The question then arises: is politics necessarily an adversarial, win/lose process that cannot help but result in polarization? To some extent, the answer is yes, because politics is a social problem-solving, group decision-making process that requires diverse constituencies to make choices between what are often mutually exclusive alternatives, and there is sometimes a fixed sum that needs to be divided and is not enough to support all the options.

But this answer is overly simplistic, as it focuses only on outputs and does not adequately take into account the ways that inclusive, consensus building, collaborative, mediative and interest-based processes are able to “expand the pie,” or produce a “positive no,” or generate new options by listening, assessing criteria, brainstorming creative alternatives, building consensus, soothing injured feelings, resolving underlying disputes and maximizing constructive outcomes.

Effective political problem-solving and decision-making consists partly in using processes that avoid pointless personal insults and unnecessary demonizations, and redirect conflicts toward genuine differences in direction. These require us to recognize that there are three distinct sets of concerns that form the basis for political analyses, problem-solving, conflict resolution and decision-making:

  1. Content: The substance or content of the problem must be successfully identified, discussed, addressed and resolved.
  2. Process: The process of solving problems and making decisions must be inclusive, transparent, effective and fair.
  3. Relationship: The relationship between the people who are impacted by the problem, or trying to solve it, or make decisions about it, must be respectful, constructive, trusting and collaborative.
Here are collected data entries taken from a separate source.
-- ==== Sys2Proof/Machine/State.lean ====
section
/-! DEFINITION. The state of the machine (10_state.md), its reset value (R37), and how a step can stop. -/

namespace Sys2Proof.Machine

/-- The two states of the machine (R21, R80). -/
inductive RunState where
  | stopped
  | running
  deriving DecidableEq, Repr

/-- The fault causes of R152, which FAULT records (R23). -/
inductive Cause where
  /-- 0: no fault since reset. -/
  | none
  /-- 1: the fetched word matches no row of the opcode map (R150). -/
  | notImplemented
  /-- 2: a fetch with `PC > 0xFFE` (R46). -/
  | fetchRange
  /-- 3: a data address above 0xFFF in Dxyn, Fx33 or Fx65 (R41). -/
  | memRange
  /-- 4: 2nnn with 24 entries in use (R102). -/
  | stackOverflow
  /-- 5: 00EE with none in use (R100). -/
  | stackUnderflow
  /-- 6: a pixel of Dxyn outside the framebuffer (R131). -/
  | fbRange
  /-- 7: Ex9E or ExA1 with `V[x] > 15` (R145). -/
  | keyRange
  /-- 8: Fx33 or Fx65 under the REFUSE variant (R126). -/
  | unmodelled
  /-- 9: a ROM of more than 3584 bytes: a refusal at load time, never raised by a step (R152). -/
  | romTooLarge
  deriving DecidableEq, Repr

/-- Why the machine has no next state at all. -/
inductive Fault where
  /-- Raised by `State.push` and `State.pop`, so by 2nnn and 00EE, when SP is above 24: the stack entry they would
  use does not exist. R14 and R24: only 0 to 24 are reachable. Safe: no run from reset meets it (log entry 20). -/
  | stackEntryAbsent
  deriving DecidableEq, Repr

/-- Why a move has no meaning in the model. -/
inductive Refusal where
  /-- Raised by an arm of `exec` for an instruction without a meaning yet. Safe. No arm uses it now. -/
  | notModelled (mnemonic : String)
  /-- Raised by `State.romLoad` for a ROM of more than 3584 bytes (R45, cause 9 of R152). Safe (log entry 22). -/
  | romTooLarge (len : Nat)
  /-- Raised by `State.romLoad` for a load while running, after a start, or a second load: "the model has no such
  move" (R45). Safe (log entry 22). -/
  | loadOutsideBoot
  /-- Raised by `State.start` after `MemRange` or `FbRange`: "the model has no such move" (R157). Safe (log
  entry 23). -/
  | restartAfterUnspecified
  deriving DecidableEq, Repr

/-- Bytes by address, in one canonical form: see `Memory.wf` in Machine/Ops.lean. Used for MEM and for FB. -/
abbrev Memory := List Host.Cell

/-- Everything the spec gives the machine (10_state.md R10 to R37), the inputs it reads, and two fields of the model's
own (`loadOpen`, `ticks`). -/
structure State where
  /-- The parameters (R5, R27): never changed (log entry 1). -/
  cfg : Config
  /-- V0 to VF (R10); VF is entry 15 (R11). -/
  v : Vector Byte 16
  /-- The address register I (R12). -/
  i : Word
  /-- The program counter (R13). -/
  pc : Word
  /-- The number of call-stack entries in use (R14). -/
  sp : Word
  /-- The call stack (R15). -/
  stk : Vector Word 24
  /-- The delay timer (R16). -/
  dt : Byte
  /-- The sound timer (R17). -/
  st : Byte
  /-- MEM: the bytes that differ from `initialByte` (R18, R40). -/
  mem : Memory
  /-- FB by linear index `py*FB_W + px` (R19, D2): the pixels that are not off. -/
  fb : Memory
  /-- RUN (R21). -/
  run : RunState
  /-- STOP_REQ (R22). -/
  stopReq : Bool
  /-- FAULT, shown on `fault_cause` (R23, R35). -/
  fault : Cause
  /-- The input latch: slot k is true when KEY[k] is 1, pressed (R20, R32). -/
  key : Vector Bool 16
  /-- The input `rnd[7:0]` (R33). -/
  rnd : Byte
  /-- The output `render`: high when the last step emitted the render signal (R34, R87). -/
  render : Bool
  /-- The model's own: the one ROM load may still happen (R45, log entry 22). -/
  loadOpen : Bool
  /-- The model's own: steps so far, the index of the free values (log entry 25). -/
  ticks : Nat
  deriving DecidableEq, Repr

/-- The machine right after creation: the table of R37. Values the source does not give are the spec's decisions D5,
D6 and D7 (DESIGN CHOICE; log entries 5, 6, 7); `rnd` is a free value (log entry 17). -/
def State.reset : State where
  cfg := defaultConfig
  v := Vector.replicate 16 0x00
  i := 0x0000
  pc := 0x0200
  sp := 0
  stk := Vector.replicate 24 0x0000
  dt := 0x00
  st := 0x00
  mem := []
  fb := []
  run := .stopped
  stopReq := false
  fault := .none
  key := Vector.replicate 16 false
  rnd := Config.rndByte 0
  render := false
  loadOpen := true
  ticks := 0

end Sys2Proof.Machine
end

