-- ==== Sys2Proof/Machine/Video.lean ====
section
/-! DEFINITION. 44_framebuffer.md: 00E0 and Dxyn, the execute phase (S3) of each. The render signal is phase S5, in
Machine/Cycle.lean. -/

namespace Sys2Proof.Machine

/-- `00E0` (R130): every pixel off. -/
def execCls (s : State) : Answer := .next s.clearFB.advance

/-- One pixel of a draw: `FbRange` outside the framebuffer, else VF is noted and the pixel overwritten (R131, R133;
the bounds check is the spec's D9, log entry 9). -/
def State.drawPixel (s : State) (px py : Nat) (new : Byte) : Except Cause State :=
  if px ≥ s.cfg.fbW ∨ py ≥ s.cfg.fbH then .error .fbRange
  else .ok ((s.noteCollision (s.pixel px py) new).setPixel px py new)

/-- The columns of one sprite row, from byte `b` (R131). -/
def State.drawCols (b : Byte) (x0 py : Nat) : List Nat → State → Except Cause State
  | [], s => .ok s
  | c :: cs, s =>
    match s.drawPixel (x0 + c) py (spritePixel (spriteBit b c)) with
    | .error e => .error e
    | .ok t => State.drawCols b x0 py cs t

/-- `count` sprite rows from row `row` on: the byte at I + row first, then its eight pixels (R131, R155). -/
def State.drawRows (x0 y0 : Nat) : Nat → Nat → State → Except Cause State
  | 0, _, s => .ok s
  | count + 1, row, s =>
    match s.memRead (s.eaI row) with
    | .error e => .error e
    | .ok b =>
      match State.drawCols b x0 (y0 + row) spriteCols s with
      | .error e => .error e
      | .ok t => State.drawRows x0 y0 count (row + 1) t

/-- `Dxyn` (R131): `V[x]` and `V[y]` are read once, before the loops (the spec's D14, log entry 15). -/
def execDrw (x y : Reg) (n : BitVec 4) (s : State) : Answer :=
  s.settle ((State.drawRows (s.getV x).toNat (s.getV y).toNat n.toNat 0 s).map State.advance)

end Sys2Proof.Machine
end

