-- ==== Sys2Proof/Tests/Slice0.lean ====
section
/-! SUPPORT. Tests of the decoder against words written out from 30_encoding.md, one-step tests from the vectors of
95_test_vectors.md (named by their id there), and a witness for the hypotheses of every statement. -/

namespace Sys2Proof.Tests

open Sys2Proof.Machine

/-! ## Decoding: one word per instruction, bit by bit from the row of R64: op, then the fields -/

theorem test_decode_00E0 : decodeTableWord 16 0b0000000011100000 = some .cls := by decide
theorem test_decode_00EE : decodeTableWord 16 0b0000000011101110 = some .ret := by decide
-- 1nnn, nnn = 0010 0011 0100
theorem test_decode_1nnn : decodeTableWord 16 0b0001001000110100 = some (.jp 0x234) := by decide
-- 2nnn, nnn = 1111 1111 1110
theorem test_decode_2nnn : decodeTableWord 16 0b0010111111111110 = some (.call 0xFFE) := by decide
-- 3xnn, x = 0011, nn = 0010 1010
theorem test_decode_3xnn : decodeTableWord 16 0b0011001100101010 = some (.seImm 3 0x2A) := by decide
-- 4xnn, x = 1111, nn = 1000 0001
theorem test_decode_4xnn : decodeTableWord 16 0b0100111110000001 = some (.sneImm 15 0x81) := by decide
-- 6xnn, x = 0011, nn = 0010 1010 (the example of R69)
theorem test_decode_6xnn : decodeTableWord 16 0b0110001100101010 = some (.ldImm 3 0x2A) := by decide
-- 7xnn, x = 0010, nn = 1111 0000
theorem test_decode_7xnn : decodeTableWord 16 0b0111001011110000 = some (.addImm 2 0xF0) := by decide
-- 8xy0, x = 0001, y = 1110
theorem test_decode_8xy0 : decodeTableWord 16 0b1000000111100000 = some (.ldReg 1 14) := by decide
-- 8xy2, x = 1110, y = 0001
theorem test_decode_8xy2 : decodeTableWord 16 0b1000111000010010 = some (.andReg 14 1) := by decide
-- 8xy4, x = 1010, y = 0101
theorem test_decode_8xy4 : decodeTableWord 16 0b1000101001010100 = some (.addReg 10 5) := by decide
-- 8xy5, x = 0101, y = 1010
theorem test_decode_8xy5 : decodeTableWord 16 0b1000010110100101 = some (.subReg 5 10) := by decide
-- Annn, nnn = 0010 1111 0000
theorem test_decode_Annn : decodeTableWord 16 0b1010001011110000 = some (.ldI 0x2F0) := by decide
-- Cxnn, x = 0011, nn = 0000 1111
theorem test_decode_Cxnn : decodeTableWord 16 0b1100001100001111 = some (.rnd 3 0x0F) := by decide
-- Dxyn, x = 1010, y = 1011, n = 0111
theorem test_decode_Dxyn : decodeTableWord 16 0b1101101010110111 = some (.drw 10 11 7) := by decide
-- Ex9E, x = 0101
theorem test_decode_Ex9E : decodeTableWord 16 0b1110010110011110 = some (.skp 5) := by decide
-- ExA1, x = 0110
theorem test_decode_ExA1 : decodeTableWord 16 0b1110011010100001 = some (.sknp 6) := by decide
-- Fx07, x = 0111
theorem test_decode_Fx07 : decodeTableWord 16 0b1111011100000111 = some (.ldVxDT 7) := by decide
-- Fx15, x = 1000
theorem test_decode_Fx15 : decodeTableWord 16 0b1111100000010101 = some (.ldDTVx 8) := by decide
-- Fx18, x = 1001
theorem test_decode_Fx18 : decodeTableWord 16 0b1111100100011000 = some (.ldSTVx 9) := by decide
-- Fx1E, x = 1010
theorem test_decode_Fx1E : decodeTableWord 16 0b1111101000011110 = some (.addI 10) := by decide
-- Fx29, x = 1011
theorem test_decode_Fx29 : decodeTableWord 16 0b1111101100101001 = some (.ldF 11) := by decide
-- Fx33, x = 1100
theorem test_decode_Fx33 : decodeTableWord 16 0b1111110000110011 = some (.ldB 12) := by decide
-- Fx65, x = 1101
theorem test_decode_Fx65 : decodeTableWord 16 0b1111110101100101 = some (.ldRegs 13) := by decide
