/-- R172, R179, R184: the operations that step the iteration on, with their whole effect. -/
def Obligations.PhaseStepsOn : Prop :=
  RowSays .muxAdv 0x21000000 .rtu ∧ RowSays .gpioEnd 0x25000000 .rtu ∧ RowSays .tmrWait 0x28000000 .rtu ∧
  ∀ s : State,
    (RtuAt s .mux → exec .muxAdv s =
      .next { s with muxPos := BitVec.ofNat 3 ((s.muxPos.toNat + 1) % 8), phase := .trig }) ∧
    (RtuAt s .gpio → s.gpioTab.length ≤ s.gidx → exec .gpioEnd s = .next { s with phase := .disca, gidx := 0 }) ∧
    (RtuAt s .wait → s.tmrFlag = true → exec .tmrWait s = .next { s with tmrFlag := false, phase := .mux })

/-- R174: the trigger starts a sweep of 7 steps from step 0, or raises `F_ADC_BUSY` with `ADC_PEND`. -/
def Obligations.TriggerStartsSweep : Prop :=
  RowSays .adcTrig 0x22000000 .rtu ∧
  ∀ s : State, RtuAt s .trig →
    (s.adcPend = 0 → exec .adcTrig s = .next { s with adcPend := 7, adcNext := 0, phase := .drain }) ∧
    (s.adcPend ≠ 0 → exec .adcTrig s = .next (takeFault (.adcBusy s.adcPend) s))

/-- R177: the table of `chmap`, row by row. -/
def Obligations.ChannelMapTable : Prop :=
  ∀ (st : BitVec 4) (p : BitVec 3),
    (st.toNat ≤ 4 → chmap st p = some (BitVec.ofNat 4 st.toNat)) ∧
    (st.toNat = 5 → p.toNat = 0 → chmap st p = some 13) ∧
    (st.toNat = 5 → 1 ≤ p.toNat → chmap st p = some (BitVec.ofNat 4 (6 + p.toNat - 1))) ∧
    (st.toNat = 6 → chmap st p = some 5) ∧
    (7 ≤ st.toNat → chmap st p = none)

/-- R176, R178: the oldest result is popped and mapped with the current position, a foreign step id raises `F_ADC_STEP`, and an empty
queue ends the drain. -/
def Obligations.DrainPopsAndEnds : Prop :=
  RowSays .adcPop 0x23000000 .rtu ∧ RowSays .adcEnd 0x24000000 .rtu ∧
  ∀ s : State, RtuAt s .drain →
    (∀ r rest c, s.adcFifo = r :: rest → chmap r.step s.muxPos = some c →
      exec .adcPop s = .next { s with
        adcFifo := rest, curCh := c, curRaw := r.data, curValid := true, curStage := .classify }) ∧
    (∀ r rest, s.adcFifo = r :: rest → 6 < r.step.toNat → exec .adcPop s = .next (takeFault (.adcStep r.step) s)) ∧
    (s.adcFifo = [] → (s.params.adcMode = .async ∨ s.adcPend = 0) →
      exec .adcEnd s = .next { s with phase := .gpio, gidx := 0 })

/-- R180: `DISC_ADC` enables every channel whose interest bit is set and that is not enabled, starts its last-reported value and, for a
fast channel, its buffer; the others keep theirs, and bits 31:14 do not matter. -/
def Obligations.DiscAdcEnablesRequested : Prop :=
  RowSays .discAdc 0x26000000 .rtu ∧
  (∀ (s s1 : State) (x : Word), RtuAt s .disca → memRead .rtu 1030 s = .ok (x, s1) →
    ∃ t, exec .discAdc s = .next t ∧
      (∀ c : Fin 14, t.adcEn[c] = (s.adcEn[c] || x.getLsbD c) ∧
        t.adcLast[c] = if x.getLsbD c = true ∧ s.adcEn[c] = false then
          (if s.params.adcLastInit = .unknown then none else some 0) else s.adcLast[c]) ∧
      (∀ (c : Fin 6) (j : Fin 8), (t.adcBuf[c])[j] =
        if x.getLsbD c = true ∧ s.adcEn[c.val]? = some false then 0 else (s.adcBuf[c])[j]) ∧
      t = { s1 with adcEn := t.adcEn, adcLast := t.adcLast, adcBuf := t.adcBuf, phase := .discg, gidx := 0 } ∧
      s1.shm = s.shm) ∧
  (∀ s : State, 1031 ≤ s.params.shmWords → RtuAt s .disca → s.word 1030 = none →
    exec .discAdc s = .next (takeFault (.uninit (.word 1030)) s))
If the content of the problem is successfully addressed and the relationship is constructive, but the process is ineffective and unfair; or if the content and process are successful and effective, but the relationship is competitive, adversarial and untrusting, chronic conflicts will arise that can prevent even the best solutions from being implemented. Yet nearly all of our focus in solving political problems and making decisions is on the content, and comparatively little is devoted to improving either the processes or the relationships.

While these three are intricately interconnected, it is important to periodically set aside disagreements over content in order to focus our attention exclusively on improving processes and relationships. Doing so makes it possible to achieve content goals far more effectively in the long run by learning to act fairly, repair trust and work constructively, even when there are disagreements over content.

This is especially important in political conflicts, where nearly everyone is focused on substance, even to the point of being willing to sacrifice processes and relationships entirely, thereby allowing deeply desired ends to justify the use of undesirable means, without realizing that by using hostile, adversarial means we routinely produce hostile, adversarial ends. And it is precisely our willingness to achieve results at the expense of fairness in processes and trust in relationships that fuels most of our political conflicts and makes them intractable.